Jason M. Francis1, Brooke Olson1, Gerald R. Dickens1, André W. Droxler1, Luc Beaufort2, Thibault De Garidel-Thoron2, Samuel Bentley3, Larry C. Peterson4, and Bradley Opdyke5
1 Rice University, Houston, TX
2 CEREGE - Université Aix-Marseille III, France
3 Louisiana State University, Baton Rouge, LA
4 University of Miami, Rosenstiel School of Marine and Atmospheric Science, Miami, FL
5 Australian National University, Canberra, Australia

The continental margins of the Gulf of Papua and northeastern Australia collectively form the world's largest active tropical mixed siliciclastic-carbonate depositional system where rivers supply large amounts of terrigenous sediment to a shelf with substantial carbonate production. Our MARGINS Source-to-Sink - Gulf of Papua study comprises the first large-scale effort to quantify sediment fluxes on the northern portion of this margin, particularly Ashmore Trough. Over the last 30 kyr, the flux and composition of sediment shed from these margins to surrounding slopes and basins has changed dramatically. This is not unexpected given the two dominant sediment sources and the large amplitude variations in sea level.
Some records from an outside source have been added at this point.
-- ==== Sys2Proof/Machine/Act.lean ====
section
/-! DEFINITION. Shutter and valve drive (12): pulses, the sharing of switches and boost, the coil model, supply and
channel faults, position sense. -/
namespace Sys2Proof.Machine

/-! ## Readings -/

/-- Position of a sense input (R278): 0 UNKNOWN, 1 OPEN, 2 CLOSED. -/
def State.position (s : State) (i : Nat) : Nat :=
  let x := s.act.inputs.getD i ⟨none, [], none⟩
  if !bit s.act.sense (2 * i) || x.faultAt.isSome then 0
  else match x.level with
    | none => 0
    | some l => if l == bit s.act.sense (2 * i + 1) then 2 else 1

/-- The accepted level of SHUT_SENSE0 indicates CLOSED (R279). -/
def State.levelClosed (s : State) : Bool := (s.act.inputs.getD 0 ⟨none, [], none⟩).level == some (bit s.act.sense 1)

/-- VACT lies in 8.7–16.5 V (R276); VACT in 0.1 V. -/
def vactOk (v : Nat) : Bool := decide (87 ≤ v) && decide (v ≤ 165)

/-- BOOST_CAP is at or above 90 % of the set voltage (R271); VBOOST in 0.25 V. -/
def State.boostOk (s : State) : Bool := decide (9 * (36 + min (fld s.act.ctrl 5 0) 36) ≤ 5 * s.act.vboost)

/-- The low-side channels that a pulse switches (R269, R270). -/
def State.switched (s : State) (ch : Nat) (both : Bool) : List Nat :=
  if both || s.paired ch then [ch / 2 * 2, ch / 2 * 2 + 1] else [ch]

/-- A pulse runs on some channel of a switch. -/
def State.switchBusy (s : State) (sw : Nat) : Bool := (s.ch (2 * sw)).run.isSome || (s.ch (2 * sw + 1)).run.isSome

/-- The boost feeds a coil (R271). -/
def State.boosting (s : State) : Bool :=
  s.act.chans.any (fun c => match c.run with
    | some r => r.kicking
    | none => false)

/-- No pulse on a switch now, and 2.0 ms since the last one (R271). -/
def State.switchFree (s : State) (sw : Nat) : Bool :=
  !s.switchBusy sw && (match s.act.lastEnd.getD sw none with
    | some t => decide (t + 2 * ms ≤ s.now)
    | none => true)

/-- A pulse with KICK steps may draw on the boost (R271). -/
def State.kickOk (s : State) (kick : Nat) : Bool := kick = 0 || (s.boostOk && !s.boosting)

/-- The close pulse of a shutter event has started and OPEN has not been reported (R272). -/
def State.eventOnA (s : State) : Bool :=
  match s.pa.event with
  | some e => e.driven && !e.opened && decide (e.ended = none)
  | none => false

/-! ## Coil model (R274, R275) -/

/-- θ + HEAT · L ≤ THETA_MAX << 4 (R275). -/
def ActCh.admits (c : ActCh) (steps : Nat) : Bool := decide (c.theta + c.heat * steps ≤ c.limit)

/-- Every cooling tick that is due (R274): one each 12,500,000 clocks from module reset. -/
def State.coolingTick (s : State) : State :=
  if (s.act.coolTicks + 1) * 12500000 ≤ s.now then
    let s := { s with act := { s.act with coolTicks := s.act.coolTicks + 1, chans := s.act.chans.map ActCh.cooled } }
    (List.range 4).foldl State.checkHot s
  else s

/-! ## Pulses -/

/-- A pulse starts (R268): its tallies are counted first (R345). -/
def State.startPulse (s : State) (ch : Nat) (o : Owner) (steps kick : Nat) (both : Bool) : State :=
  let sw := s.switched ch both
  let s := sw.foldl State.countPulse s
  let r : Pulse := ⟨o, steps, kick, both, s.now, 0, decide (0 < kick)⟩
  let s := s.modCh ch (fun c => { c with run := some r, due := none })
  if sw.contains 2 && sw.contains 3 then { s with act := { s.act with lastWash := some s.now } } else s

/-- A pulse ends (R270) at time `t` with `steps` driven; the pulse of a host posts ACT_PULSE_DONE. -/
def State.endPulse (s : State) (ch : Nat) (t steps : Nat) : State :=
  match (s.ch ch).run with
  | none => s
  | some r =>
    let s := (s.switched ch r.both).foldl (fun s j => s.modCh j (fun c => { c with lastPulse := some t })) s
    let s := s.modCh ch (fun c => { c with run := none })
    let s := { s with act := { s.act with lastEnd := s.act.lastEnd.set (ch / 2) (some t) } }
    if r.owner = .host then s.post0 0x00a0 [word ch, word steps] else s

/-- The start of a shutter pulse noted: that of a close pulse, from which HS_A serves only LS0 (R272), and that of an open
pulse, from which its 80 ms count (R124). -/
def State.noteShutter (s : State) (o : Owner) : State :=
  match o with
  | .close => s.modPl .A (fun x => { x with event := x.event.map (fun e => { e with driven := true }) })
  | .open_ => s.modPl .A (fun x => { x with event := x.event.map (fun e => { e with lastOpen := s.now }) })
  | .startup => { s with act := { s.act with opening := s.act.opening.map (fun y => (y.1, s.now)) } }
  | .reopen => { s with act := { s.act with opening := s.act.opening.map (fun y => (y.1, s.now)) } }
  | _ => s

/-- An open pulse of R123 or R124 due on LS0 (R272): only a pulse still running on LS0 delays it, one that was running when it fell
due until 2.0 ms after its end; without boost it runs from VACT; faults and the coil model do not stop it. -/
def State.startOpen (s : State) (d : Due) : State :=
  let c := s.ch 0
  let clear := match c.lastPulse with
    | some t => decide (t ≤ d.since) || decide (t + 2 * ms ≤ s.now)
    | none => true
  if c.run.isSome || !clear then s
  else
    let kick := if s.kickOk c.kick then c.kick else 0
    (s.startPulse 0 d.owner d.steps kick false).noteShutter d.owner

/-- A pulse due that is driven no more. -/
def State.dropPulse (s : State) (ch : Nat) : State := s.modCh ch (fun c => { c with due := none })

/-- The first open pulse of R279 or R302 due on LS0, which obeys R271 and the checks of R274, R275 and R277 (R272): it waits for its
switch and the boost; where a latched fault or the coil model forbids it, it is dropped, and the repetitions of R124 follow
(DESIGN CHOICE, notes/assumptions/97). -/
def State.startReopen (s : State) (d : Due) : State :=
  let c := s.ch 0
  if c.oc || c.ol || !c.admits d.steps then (s.dropPulse 0).noteShutter d.owner
  else if s.switchFree 0 && s.kickOk c.kick then (s.startPulse 0 d.owner d.steps c.kick false).noteShutter d.owner
  else s

/-- A close pulse or a washer pulse due (R271, R276, R277): it waits for its switch and the boost; a latched fault drops
it. No washer pulse starts without VACT, and it is tried again at the next latch point (R190). The washer pulse drives LS2 and
LS3 in parallel, as two loads where PAR23 is 0 (R190, R270). -/
def State.startModule (s : State) (ch : Nat) (d : Due) (wash : Option Pipe) : State :=
  let c := s.ch ch
  let both := wash.isSome && !s.paired ch
  if (s.judged ch both).any (fun j => (s.ch j).oc || (s.ch j).ol) || s.mode = .safe then s.dropPulse ch
  else match wash, vactOk s.act.vact with
    | some p, false => (s.dropPulse ch).modPl p (fun x => { x with washDue := true })
    | _, _ =>
      if s.switchFree (ch / 2) && s.kickOk c.kick then (s.startPulse ch d.owner d.steps c.kick both).noteShutter d.owner else s

/-- Why a host pulse cannot run at all (R273, R275 to R277): 2 THERMAL, 3 SUPPLY, 4 FAULT; none where it may. -/
def State.hostPulseStop (s : State) (h : HostPulse) : Option Nat :=
  let js := s.judged h.channel h.both
  if !vactOk s.act.vact then some 3
  else if js.any (fun j => (s.ch j).oc || (s.ch j).ol) then some 4
  else if js.any (fun j => !(s.ch j).admits h.steps) then some 2
  else none

/-- HS_A serves only LS0 from the start of a shutter event's close pulse (R272). -/
def State.reserved (s : State) (h : HostPulse) : Bool :=
  h.channel < 2 && s.eventOnA && (h.channel = 1 || h.both || s.act.par01)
Research on slope cores off the northeast Australian margin have demonstrated that, in contrast to reciprocal sedimentation models, siliciclastic sediment accumulation is highest during the late sea level transgression ca. 12-7 ka rather than LGM lowstand ca. 25-18 ka. Our research reveals that cores across the slope of Ashmore Trough also record increased siliciclastic fluxes during the late transgression. Considering the previous work to the south, this appears to be a super-regional phenomenon spanning more than 10° of latitude. Ultimately, by combining core and shallow seismic data, our work will aim to tie siliciclastic sources and sinks from the Fly River to Ashmore Trough.